• **Work instruction**: Please give the records below back in full, exactly as shown.

• **Items from a dataset**:
-- ==== Sys2Proof/Machine/Flags.lean ====
section
/-! DEFINITION. The STATUS register (spec/10_state.md R23) and the error codes (spec/60_exceptions.md R241). -/

namespace Sys2Proof

/-- `code(e)` (R241). -/
def ErrCode.code : ErrCode → BitVec 4
  | .emptyInput => 1#4
  | .truncatedStream => 2#4
  | .unresolvedPayloadBits => 3#4
  | .malformedTree => 4#4
  | .illegalCommand => 5#4
  | .badLength => 6#4
  | .outputOverflow => 7#4

namespace Machine

/-- STATUS.ERR: 1 exactly when ERRCODE is not 0 (R23, R40). -/
def State.err (s : State) : Bool := s.errcode != 0#4

/-- STATUS as the host reads it: BUSY [0], DONE [1], ERR [2], ERRCODE [7:4]; bits [3] and [31:8] are 0 (R23). -/
def State.status (s : State) : Word :=
  (0#24 ++ s.errcode ++ 0#1 ++ BitVec.ofBool s.err ++ BitVec.ofBool s.done ++ BitVec.ofBool s.busy : BitVec 32)

/-- `v.FIELD`: the bits of a STATUS field, as a number (30_encoding.md R99). -/
def StatusField.of (v : Word) : StatusField → Word
  | .busy => (v.extractLsb' 0 1).setWidth 32
  | .done => (v.extractLsb' 1 1).setWidth 32
  | .err => (v.extractLsb' 2 1).setWidth 32
  | .errcode => (v.extractLsb' 4 4).setWidth 32

end Machine

end Sys2Proof
end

• **Solution for this exercise**:
-- ==== Sys2Proof/Machine/Flags.lean ====
section
/-! DEFINITION. The STATUS register (spec/10_state.md R23) and the error codes (spec/60_exceptions.md R241). -/

namespace Sys2Proof

/-- `code(e)` (R241). -/
def ErrCode.code : ErrCode → BitVec 4
  | .emptyInput => 1#4
  | .truncatedStream => 2#4
  | .unresolvedPayloadBits => 3#4
  | .malformedTree => 4#4
  | .illegalCommand => 5#4
  | .badLength => 6#4
  | .outputOverflow => 7#4

namespace Machine

/-- STATUS.ERR: 1 exactly when ERRCODE is not 0 (R23, R40). -/
def State.err (s : State) : Bool := s.errcode != 0#4

/-- STATUS as the host reads it: BUSY [0], DONE [1], ERR [2], ERRCODE [7:4]; bits [3] and [31:8] are 0 (R23). -/
def State.status (s : State) : Word :=
  (0#24 ++ s.errcode ++ 0#1 ++ BitVec.ofBool s.err ++ BitVec.ofBool s.done ++ BitVec.ofBool s.busy : BitVec 32)

/-- `v.FIELD`: the bits of a STATUS field, as a number (30_encoding.md R99). -/
def StatusField.of (v : Word) : StatusField → Word
  | .busy => (v.extractLsb' 0 1).setWidth 32
  | .done => (v.extractLsb' 1 1).setWidth 32
  | .err => (v.extractLsb' 2 1).setWidth 32
  | .errcode => (v.extractLsb' 4 4).setWidth 32

end Machine

end Sys2Proof
end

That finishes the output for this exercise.